Als wäre diese Debatte nicht schon bizarr genug, setzt die taz noch eins obendrauf. Hier wettert man dagegen, daß „weiße Frauen women of color sagen, wie sie mit ihren Körpern umzugehen haben.“
Heißt, wenn ich mir das richtig übersetze: Beyonce als „woman of colour“ gehört in die Sparte der Intersektionalität, ist also hinsichtlich ihres Diskriminierungspotentials zweifach behindert, sprich doppelsakrosankt: als dunkelhäutiger Mensch und als Frau. Im Diskriminierungsbereich gibt es eine strikte Hierarchie. Das Merkmal Frau ist schützenswert. Kommt Dunkelhäutigkeit hinzu, ist das bereits eine Art Eintrittskarte für die „Rote Liste“, noch stärker tabu für jede Kritik wären behinderte schwarze Frauen, deren Status wiederum getoppt würde von behinderten schwarzen Lesbierinnen.

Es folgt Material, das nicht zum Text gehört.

-- ==== Sys2Proof/Tests/Slice0.lean ====
section
/-! SUPPORT. Tests of single commands against the spec's examples and vectors (95_test_vectors.md), and a witness for the
hypotheses of every obligation. Every expected value is the spec's. -/

namespace Sys2Proof.Tests

open Sys2Proof Sys2Proof.Machine

/-! ## Small states -/

/-- After reset, with `MSG_CAP = 64`. -/
def tiny : State := resetFor 0

/-- The bytes `bs` appended to an empty buffer of capacity 64. -/
def holding (bs : List Byte) : State :=
  { tiny with mb := Memory.writeList [] 0 bs, len := BitVec.ofNat 32 bs.length }

/-- The bytes `bs` padded, in a buffer of capacity 64. -/
def paddedWith (bs : List Byte) : State :=
  { tiny with mb := Memory.writeList [] 0 (Machine.pad bs), len := BitVec.ofNat 32 bs.length, plen := 64, padded := true }

/-- The data bytes of program P2 after its PAD: header, 'A', ' ', sixteen sentinel bytes, a line feed. -/
def framedData : List Byte :=
  [0x63, 0x6F, 0x6D, 0x6D, 0x69, 0x74, 0x20, 0x31, 0x39, 0x00, 0x41, 0x20, 0x46, 0x46, 0x46, 0x46, 0x46, 0x46, 0x46, 0x46,
    0x46, 0x46, 0x46, 0x46, 0x46, 0x46, 0x46, 0x46, 0x0A]

/-- Program P2 after its sixth word. -/
def framed : State :=
  { paddedWith framedData with hdrDone := true, hlen := 10, bodyLen := 19, marked := true, poff := 12 }

/-- A state with a Target of four hexadecimal digits, the digest and nonce of the example of rule R101. -/
def searching : State :=
  { tiny with target := ⟨0xCAFE0000, 0, 0, 0, 0⟩, prec := 16, digest := ⟨0xCAFE1234, 0, 0, 0, 0⟩, nonce := 0x2A }

/-- A state with all 40 digits of the Target entered (V-T8). -/
def entered : State :=
  { tiny with target := ⟨0x01234567, 0x89ABCDEF, 0x01234567, 0x89ABCDEF, 0x01234567⟩, prec := 160 }

/-- A state that a fault halted (V-E1). -/
def stopped : State := { tiny with err := some .illegalCommand, ecmd := 0 }

/-- Part of the next state, or none where the answer is none. -/
def seen {α : Type} (r : Result) (f : State → α) : Option α :=
  match r with
  | .next t => some (f t)
  | .fault _ => none
  | .refused _ => none

/-- The answer is a next state. -/
def completes (r : Result) : Bool :=
  match r with
  | .next _ => true
  | .fault _ => false
  | .refused _ => false

/-- A small answer that completes has its next state. -/
theorem completes_next {r : Result} (h : completes r = true) : ∃ t, r = .next t := by
  cases r with
  | next t => exact ⟨t, rfl⟩
  | fault f => cases h
  | refused f => cases h

/-! ## Well-formed source lines (30_encoding.md rules R61 and R67), one ill-formed line for each check -/

theorem test_wellFormed_lines : (⟨.mark, none⟩ : SourceLine).wellFormed = true ∧
    (⟨.putb, some 255⟩ : SourceLine).wellFormed = true ∧ (⟨.hdr, some 4294967295⟩ : SourceLine).wellFormed = true := by decide

theorem test_illFormed_operand_of_mark : (⟨.mark, some 0⟩ : SourceLine).wellFormed = false := by decide
theorem test_illFormed_putb_without_operand : (⟨.putb, none⟩ : SourceLine).wellFormed = false := by decide
theorem test_illFormed_putc_256 : (⟨.putc, some 256⟩ : SourceLine).wellFormed = false := by decide
theorem test_illFormed_hdr_without_operand : (⟨.hdr, none⟩ : SourceLine).wellFormed = false := by decide
theorem test_illFormed_setnl_2_32 : (⟨.setnl, some 4294967296⟩ : SourceLine).wellFormed = false := by decide

/-! ## Decoding (30_encoding.md rules R60 to R66): one word of every constructor, written out from its encoding, as the
table numbers it; and the illegal words V-E1 to V-E12 -/

theorem test_decode_hdr : decodeTableWord 40 0x01FFFFFFFF = some (.hdr 4294967295) := by decide
theorem test_decode_putb : decodeTableWord 40 0x02000000FF = some (.putb 0xFF) := by decide
theorem test_decode_mark : decodeTableWord 40 0x0300000000 = some .mark := by decide
theorem test_decode_pad : decodeTableWord 40 0x0400000000 = some .pad := by decide
theorem test_decode_setnl : decodeTableWord 40 0x1089ABCDEF = some (.setnl 0x89ABCDEF) := by decide
theorem test_decode_setnh : decodeTableWord 40 0x1101234567 = some (.setnh 0x01234567) := by decide
theorem test_decode_splice : decodeTableWord 40 0x1200000000 = some .splice := by decide
theorem test_decode_strip : decodeTableWord 40 0x1300000000 = some .strip := by decide
theorem test_decode_putc : decodeTableWord 40 0x2000000063 = some (.putc 0x63) := by decide
theorem test_decode_cmp : decodeTableWord 40 0x2100000000 = some .cmp := by decide
theorem test_decode_setd0 : decodeTableWord 40 0x28A9993E36 = some (.setd0 0xA9993E36) := by decide
theorem test_decode_setd1 : decodeTableWord 40 0x294706816A = some (.setd1 0x4706816A) := by decide
theorem test_decode_setd2 : decodeTableWord 40 0x2ABA3E2571 = some (.setd2 0xBA3E2571) := by decide
theorem test_decode_setd3 : decodeTableWord 40 0x2B7850C26C = some (.setd3 0x7850C26C) := by decide
theorem test_decode_setd4 : decodeTableWord 40 0x2C9CD0D89D = some (.setd4 0x9CD0D89D) := by decide

theorem test_decode_illegal :
    [0x0000000000, 0xFFFFFFFFFF, 0x0500000000, 0x1400000000, 0x2D00000000, 0x0300000001, 0x0400000080, 0x1280000000,
      0x1300000100, 0x2100000001, 0x0200000100, 0x2000000161].map (decodeTableWord 40) = List.replicate 12 none := by decide

theorem test_encode_putb : encode (.putb 0x61) = 0x0200000061 := by decide
theorem test_encode_setd4 : encode (.setd4 0x9CD0D89D) = 0x2C9CD0D89D := by decide

/-! ## The assembler's lines (30_encoding.md rule R67), as bytes -/

/-- `PUTB '\n' ; c` -/
theorem test_assemble_escape :
    assembleLine [0x50, 0x55, 0x54, 0x42, 0x20, 0x27, 0x5C, 0x6E, 0x27, 0x20, 0x3B, 0x20, 0x63] = some [.putb 0x0A] := by
  decide

/-- `HDR 0x13` -/
theorem test_assemble_hexadecimal :
    assembleLine [0x48, 0x44, 0x52, 0x20, 0x30, 0x78, 0x31, 0x33] = some [.hdr 19] := by decide

/-- `PUTB 256` is an assembly error. -/
theorem test_assemble_out_of_range :
    assembleLine [0x50, 0x55, 0x54, 0x42, 0x20, 0x32, 0x35, 0x36] = none := by decide

/-- `PUTS "a\0"` -/
theorem test_assemble_puts :
    assembleLine [0x50, 0x55, 0x54, 0x53, 0x20, 0x22, 0x61, 0x5C, 0x30, 0x22] = some [.putb 0x61, .putb 0x00] := by decide

/-- `SETN 0x1000000FF` (the nonce of V-N6) -/
theorem test_assemble_setn :
    assembleLine [0x53, 0x45, 0x54, 0x4E, 0x20, 0x30, 0x78, 0x31, 0x30, 0x30, 0x30, 0x30, 0x30, 0x30, 0x46, 0x46] =
      some [.setnh 1, .setnl 0xFF] := by decide

/-- `DIGEST 1, 2, 3, 4, 5` -/
theorem test_assemble_digest :
    assembleLine [0x44, 0x49, 0x47, 0x45, 0x53, 0x54, 0x20, 0x31, 0x2C, 0x20, 0x32, 0x2C, 0x20, 0x33, 0x2C, 0x20, 0x34, 0x2C,
      0x20, 0x35] = some [.setd0 1, .setd1 2, .setd2 3, .setd3 4, .setd4 5] := by decide

/-! ## Single commands -/

/-- V-H4 -/
theorem test_hdr_writes_header :
    seen (exec (.hdr 19) tiny) (fun t => (Memory.readList t.mb 0 10, t.len, t.hlen, t.bodyLen, t.status)) =
      some (some [0x63, 0x6F, 0x6D, 0x6D, 0x69, 0x74, 0x20, 0x31, 0x39, 0x00], 10, 10, 19, 0x10) := by decide

/-- V-Q1 -/
theorem test_hdr_after_data : seen (exec (.hdr 1) (holding [1])) (fun t => (t.status, t.ecmd, t.len)) =
    some (0x002, 0x0100000001, 1) := by decide

/-- V-E16 -/
theorem test_putb_appends : seen (exec (.putb 0xFF) tiny) (fun t => (t.byte 0, t.len, t.status)) = some (some 0xFF, 1, 0) := by
  decide

/-- V-O2 -/
theorem test_putb_overflows : seen (exec (.putb 2) { tiny with len := 64 }) (fun t => (t.errCode, t.ecmd, t.len)) =
    some (4, 0x0200000002, 64) := by decide

/-- V-K1 -/
theorem test_mark_reserves :
    seen (exec .mark tiny) (fun t => (Memory.readList t.mb 0 16, t.poff, t.len, t.status)) =
      some (some (List.replicate 16 0x46), 0, 16, 0x20) := by decide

Konkret: ein Mann sollte sich grundsätzlich mit Kritik an Frauen zurückhalten, und eine katholische, nichtbehinderte Frau soll niemals eine Handlung einer schwarzen Jüdin kritisieren. Es wird vertrackt: Was, wenn, eine weiße, transsexuelle Rollstuhlfahrerin sich von einer schwarzen, in einer Zwangsehe befindlichen Muslima gemobbt fühlt? Darf sie aufschreien?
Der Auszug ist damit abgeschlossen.